### Task to carry out
Do any lines in the data below contain "only"? If so, copy every one of them.

---*---

/-! The must-be-zero fields of the formats (R28). -/

theorem zero_x (h : (x == 0) = true) : encR op d a b fn x = encR op d a b fn 0 := by rw [eq_of_beq h]
theorem zero_b (h : (b == 0) = true) : encR op d a b fn x = encR op d a 0 fn x := by rw [eq_of_beq h]
theorem zero_bx (h : (b == 0 && x == 0) = true) : encR op d a b fn x = encR op d a 0 fn 0 := by
  obtain ⟨hb, hx⟩ := Bool.and_eq_true_iff.1 h
  rw [eq_of_beq hb, eq_of_beq hx]
theorem zero_dx (h : (d == 0 && x == 0) = true) : encR op d a b fn x = encR op 0 a b fn 0 := by
  obtain ⟨hd, hx⟩ := Bool.and_eq_true_iff.1 h
  rw [eq_of_beq hd, eq_of_beq hx]
theorem zero_dbx (h : (d == 0 && b == 0 && x == 0) = true) : encR op d a b fn x = encR op 0 a 0 fn 0 := by
  obtain ⟨h, hx⟩ := Bool.and_eq_true_iff.1 h
  obtain ⟨hd, hb⟩ := Bool.and_eq_true_iff.1 h
  rw [eq_of_beq hd, eq_of_beq hb, eq_of_beq hx]
theorem zero_abx (h : (a == 0 && b == 0 && x == 0) = true) : encR op d a b fn x = encR op d 0 0 fn 0 := by
  obtain ⟨h, hx⟩ := Bool.and_eq_true_iff.1 h
  obtain ⟨ha, hb⟩ := Bool.and_eq_true_iff.1 h
  rw [eq_of_beq ha, eq_of_beq hb, eq_of_beq hx]
theorem zero_dabx (h : (d == 0 && a == 0 && b == 0 && x == 0) = true) : encR op d a b fn x = encR op 0 0 0 fn 0 := by
  obtain ⟨h, hx⟩ := Bool.and_eq_true_iff.1 h
  obtain ⟨h, hb⟩ := Bool.and_eq_true_iff.1 h
  obtain ⟨hd, ha⟩ := Bool.and_eq_true_iff.1 h
  rw [eq_of_beq hd, eq_of_beq ha, eq_of_beq hb, eq_of_beq hx]

theorem encodes_of_ext (mk : SrcWidth → Instr) (hwf : ∀ z, (mk z).wf = true) (he : ∀ z, encodeWord (mk z) = some (encR op d a 0 fn z.code)) :
    ∀ x : Reg, (match x.toNat with
      | 0 => needZero (b == 0) (mk .b)
      | 1 => needZero (b == 0) (mk .h)
      | 2 => needZero (b == 0) (mk .w)
      | _ => .error .reservedCode) = .ok i → Encodes (encR op d a b fn x) i := by
  refine forall_code (m := 3) ?_ fun x k hk h => ?_
  · exact .succ (.succ (.succ .zero fun h => encodes_of_needZero h zero_b (hwf _) (he _)) fun h => encodes_of_needZero h zero_b (hwf _) (he _))
      fun h => encodes_of_needZero h zero_b (hwf _) (he _)
  · rw [hk] at h
    exact not_of_error h

theorem encodes_of_opr : ∀ fn, decodeOpr fn d a b x = .ok i → Encodes (encR 0x01 d a b fn x) i := by
  refine forall_code (m := 38) ?_ fun fn k hk h => ?_
  · refine .succ ?_ fun h => encodes_of_needZero h zero_bx rfl rfl
    refine .succ ?_ (encodes_of_ext (.zext d a) (fun _ => rfl) (fun _ => rfl) x)
    refine .succ ?_ (encodes_of_ext (.sext d a) (fun _ => rfl) (fun _ => rfl) x)
    iterate 3 refine .succ ?_ fun h => encodes_of_needZero h zero_bx rfl rfl
    iterate 11 refine .succ ?_ fun h => not_of_error h
    iterate 21 refine .succ ?_ fun h => encodes_of_needZero h zero_x rfl rfl
    exact .zero
  · dsimp only [decodeOpr] at h
    rw [hk] at h
    exact not_of_error h

theorem encodes_of_mulDiv : ∀ fn, decodeMulDiv fn d a b x = .ok i → Encodes (encR 0x0C d a b fn x) i := by
  refine forall_code (m := 8) ?_ fun fn k hk h => ?_
  · iterate 8 refine .succ ?_ fun h => encodes_of_needZero h zero_x rfl rfl
    exact .zero
  · dsimp only [decodeMulDiv] at h
    rw [hk] at h
    exact not_of_error h

theorem encodes_of_waita (h : (if waitaWf a x = true then .ok (.waita d a b x) else .error .reservedCode : Except DecodeError Instr) = .ok i) :
    Encodes (encR 0x17 d a b 3 x) i := by
  split at h
  · exact encodes_of_ok h ‹_› rfl
  · exact not_of_error h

---*---

### Solution to this exercise
  · dsimp only [decodeOpr] at h
  · dsimp only [decodeMulDiv] at h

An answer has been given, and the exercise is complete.